/-- The uncorrected-soft-error trap of a context that consumed a struck line (R14, R269). -/
def State.softErr (s : State) (c : CoreId) (x : CtxId) (pa path : Nat) : State :=
  s.modCtx c x fun k => k.pend s.cycle 0x11 0 1 #v[BitVec.ofNat 64 (pa / 64 * 64), BitVec.ofNat 64 (pathCode path), 0, 0]

/-- A struck line (buffer, line) lies in a footprint of R180: the bits are lines of ABUF or CBUF, or bytes of every slice of WBUF. -/
def inFootprint (rd : List (Nat × Nat)) (p : Nat × Nat) : Bool :=
  rd.any fun q => q.1 = p.1 && (if p.1 = 3 then bits q.2 (p.2 % 256 * 512) 512 ≠ 0 else q.2.testBit p.2)

/-- A unit reads typed-buffer lines, given as a footprint; the trap of the first that holds an uncorrected error, where it is not pending
already (R14, R269). -/
def State.readStruck (s : State) (c : CoreId) (x : CtxId) (path : Nat) (rd : List (Nat × Nat)) : State :=
  match (s.core c).bad.find? (inFootprint rd) with
  | some p =>
    let det : Vector Word 4 := #v[BitVec.ofNat 64 (2 ^ 63 + p.2), BitVec.ofNat 64 (pathCode path), 0, 0]
    s.modCtx c x fun k => if k.pending.any fun r => r.cause = 0x11 && r.det = det then k else k.pend s.cycle 0x11 0 1 det
  | none => s

/-- A walk's reads of table doublewords as the memory controller sees them: a mismatch or a struck line is reported for the context. -/
def State.noteTouches (s : State) (c : CoreId) (x : CtxId) (haddr va path : Nat) (l : List Touch) : State :=
  l.foldl (fun (t : State) q =>
    if t.lineKey q.pa ≠ q.key then (t.keyFaultAt c x haddr va q.gpa q.pa q.key path false).skipFresh 1
    else if t.lineBad q.pa then (t.softErr c x q.pa path).skipFresh 1
    else t) s

/-! ### TLBs and translation -/

/-- Which TLB a unit uses (R228): none the control core's, `some i` a stream TLB: 0–3 the copy channels, 4 SAE, 5 FUR, 6 the one of
the package's collective engine. -/
abbrev TlbSel := Option (Fin 7)

/-- PATH of the accesses that go through a TLB (R232). -/
def tlbPath (t : TlbSel) (d : Dir) : Nat :=
  match t with
  | none => if d = .x then 6 else 0
  | some i => if i.val < 4 then 1 else i.val - 2

/-- The entries of a TLB. -/
def State.tlbOf (s : State) (c : CoreId) (t : TlbSel) : List TlbEntry :=
  match t with
  | none => (s.core c).tlb
  | some i => if i.val = 6 then s.col.tlb else vget (s.core c).stlb i.val []

/-- A TLB entry translates the address for the context (R226: tags PARTID and, for stage 1, ASID). -/
def TlbEntry.hits (e : TlbEntry) (part asid : Nat) (s1 : Bool) (va : Nat) : Bool :=
  e.part = part && e.s1 = s1 && (!s1 || e.asid = asid) && e.va ≤ va && va < e.va + e.size

/-- A new entry enters a TLB; beyond 64 or 32 entries the oldest leaves (R228; the choice is assumption log 10). -/
def State.tlbAdd (s : State) (c : CoreId) (t : TlbSel) (e : TlbEntry) : State :=
  match t with
  | none => s.modCore c fun k => { k with tlb := (e :: k.tlb).take 64 }
  | some i =>
    if i.val = 6 then { s with col := { s.col with tlb := (e :: s.col.tlb).take 32 } }
    else s.modCore c fun k => { k with stlb := vmod k.stlb i.val fun l => (e :: l).take 32 }
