/-- `n` bits from bit `lo` of the byte at `va` become undefined, inside that byte (R2). -/
def State.spoilEdge (s : State) (u : UnitId) (sel : TlbSel) (cls haddr va lo n : Nat) : State :=
  match (s.translate u.core u.ctx sel haddr va .wr).1 with
  | .error _ => s
  | .ok (pa, key) =>
    if s.lineKey pa = key then
      let f := s.freeBytes 1
      f.2.writeMem false u cls pa [BitVec.ofNat 8 (setBits (s.byte pa).toNat lo n (f.1.headD 0).toNat)]
    else s

/-- `n` bits of DRAM from bit `lo` of the byte at `va` become undefined; the bits beside them keep their values. -/
def State.spoilBits (s : State) (u : UnitId) (sel : TlbSel) (cls haddr va lo n : Nat) : State :=
  if n = 0 then s
  else if lo + n ≤ 8 then s.spoilEdge u sel cls haddr va lo n
  else
    let a := if lo = 0 then 0 else 1
    let s1 := if lo = 0 then s else s.spoilEdge u sel cls haddr va lo (8 - lo)
    let s2 := s1.spoilVa u sel cls (haddr + a) (va + a) ((lo + n) / 8 - a)
    if (lo + n) % 8 = 0 then s2
    else s2.spoilEdge u sel cls (haddr + (lo + n) / 8) (va + (lo + n) / 8) 0 ((lo + n) % 8)

/-- The parts of a run that an undefined destination covers: not the blocks that a transforming command does not write (R125). -/
def Core.spoiled (k : Core) (m : CCmd) (p : Nat × Nat × Nat) : List (Nat × Nat × Nat) :=
  if m.transforming && m.dst.bse then
    ((List.range p.2.2).filter fun i => (k.blockScale m.dst p.1 (p.2.1 + i)).isSome).map fun i => (p.1, p.2.1 + i, 1)
  else [p]

/-- A run of the destination becomes undefined (R2). Nothing is reported or counted on that account. -/
def State.spoilRun (s : State) (c : CoreId) (ch : ChNo) (m : CCmd) (p : Nat × Nat × Nat) : State :=
  let t := m.dst
  let b := t.byteAt p.1 p.2.1
  let free : State := ((s.putRun (m.dstCore c) c m.ctx ch m.cls t p.1 p.2.1 p.2.2 (s.freeVal (p.2.2 * t.w)).toNat).2).skipFresh 1
  if t.buf ≠ 0 then free
  else match (s.handle c m.ctx t.handle).1 with
    | .bound i =>
      if i.kind = 4 then free
      else s.spoilBits (cpyUnit c m.ctx ch) (some (Fin.ofNat 7 ch.val)) m.cls (t.handle * 2 ^ 48 + b.1) (i.base + b.1) b.2 (p.2.2 * t.w)
    | _ => s

/-- The granules from `g` on take free values (R2): what the spec calls undefined of a copy that broke off. -/
def State.scramble (s : State) (c : CoreId) (ch : ChNo) (m : CCmd) (g : Nat) : State :=
  (((List.range (m.granules - g)).flatMap fun i => m.granuleRuns (g + i)).flatMap ((s.core c).spoiled m)).foldl
    (fun (t : State) p => t.spoilRun c ch m p) s
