/-- CREATE (R338, R350). -/
def execCreate (s : State) : Host.Outcome State Fault Refusal :=
  let p := s.cmdPart
  let q := s.part p
  if !s.cmdStarts 1 then .next s
  else if q.state ≠ 0 then .next (s.cmdOver 1)
  else if q.key = 0 || !(s.grant q.hcore q.hctx).v || s.partOf q.hcore q.hctx ≠ p || s.cmdArg % 64 ≠ 0 || !inDram s.cmdArg 512 then .next (s.cmdOver 4)
  else
    let r := s.physBytes s.cmdArg 512
    if !policyOk p r.1 then .next (r.2.cmdOver 2)
    else
      let s1 := r.2.modPart p fun q => { q with
        state := 1, policy := some ((policyRules r.1).map ruleOf), digest := policyDigest r.1, ppwr := 0, pwrWin := Vector.replicate 3 0, sums := [] }
      let waits : Bool := s.mg.parts.toList.any windowed
      .next ({ s1 with
        disp := { s1.disp with select := true }
        -- the windows of a package without one began before now
        obs := { s1.obs with windowAt := if waits then s1.obs.windowAt else s.micros } }.cmdOver 0)

/-! ### RESET (R343) -/

/-- The contexts that CGRANT gives to a partition. -/
def State.contextsOf (s : State) (p : Nat) : List (CoreId × CtxId) :=
  (List.finRange 128).flatMap fun c => (List.finRange 4).filterMap fun x =>
    if (s.grant c x).v && s.partOf c x = p then some (c, x) else none

/-- The fence of a context: its stop is accepted, no handler runs and no cut is kept; nothing new leaves its units, and a transforming
copy is abandoned. Accesses that have left are still answered. -/
def State.fenceCtx (s : State) (c : CoreId) (x : CtxId) : State :=
  if (s.ctx c x).phase = .empty then s
  else
    let s1 := (s.freeDma c x).modCore c fun k => { k.dropWork x with owedRes := k.owedRes.filter fun o => o.ctx ≠ x }
    s1.modCtx c x fun k => { k with
      phase := .stopping, fences := [], owedFur := none, stop := none, stream := [], fork := none, bracket := none, deferred := [], bracketWait := none, preempting := [],
      pending := [], waitFrom := none, wfeFrom := none, draining := false, walk := Walk.reset, pendWatch := [] }

/-- The host's own queues of a partition send nothing more. -/
def State.fenceHost (s : State) (p : Nat) : State :=
  let mine (i : Nat) : Bool := s.host.runs.any fun r => r.num = i && (s.hq r.q).part = p
  { s with host := { s.host with
      dma := s.host.dma.map fun d => match d with
        | some h => (match h.host with | some i => if mine i then none else some h | none => some h)
        | none => none
      runs := s.host.runs.filter fun r => (s.hq r.q).part ≠ p } }

/-- Every outstanding request of a partition has been answered. -/
def State.fenceQuiet (s : State) (p : Nat) : Bool :=
  (s.contextsOf p).all fun q => (s.ctx q.1 q.2).loads.isEmpty && (s.ctx q.1 q.2).stores.isEmpty

/-- The answers that a unit of the partition would still receive are discarded; whether memory took a store that was still on its way is
open (R2). -/
def State.discardAnswers (s : State) (c : CoreId) (x : CtxId) : State :=
  let s1 := (s.ctx c x).stores.foldl (fun (t : State) st =>
    let t1 := t.skipFresh 1
    if st.buf = 0 && (t.freeVal 1).toNat = 1 then t1.writePhys (ctlUnit c x) 0 st.haddr st.va st.addr st.key st.bytes else t1) s
  s1.modCtx c x fun k => { k with loads := [], stores := [], replies := [] }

* * * * *

To do: Each line above with the string "cmdOver" should be reported in full.

Exercise response:
  else if q.state ≠ 0 then .next (s.cmdOver 1)
  else if q.key = 0 || !(s.grant q.hcore q.hctx).v || s.partOf q.hcore q.hctx ≠ p || s.cmdArg % 64 ≠ 0 || !inDram s.cmdArg 512 then .next (s.cmdOver 4)
    if !policyOk p r.1 then .next (r.2.cmdOver 2)
        obs := { s1.obs with windowAt := if waits then s1.obs.windowAt else s.micros } }.cmdOver 0)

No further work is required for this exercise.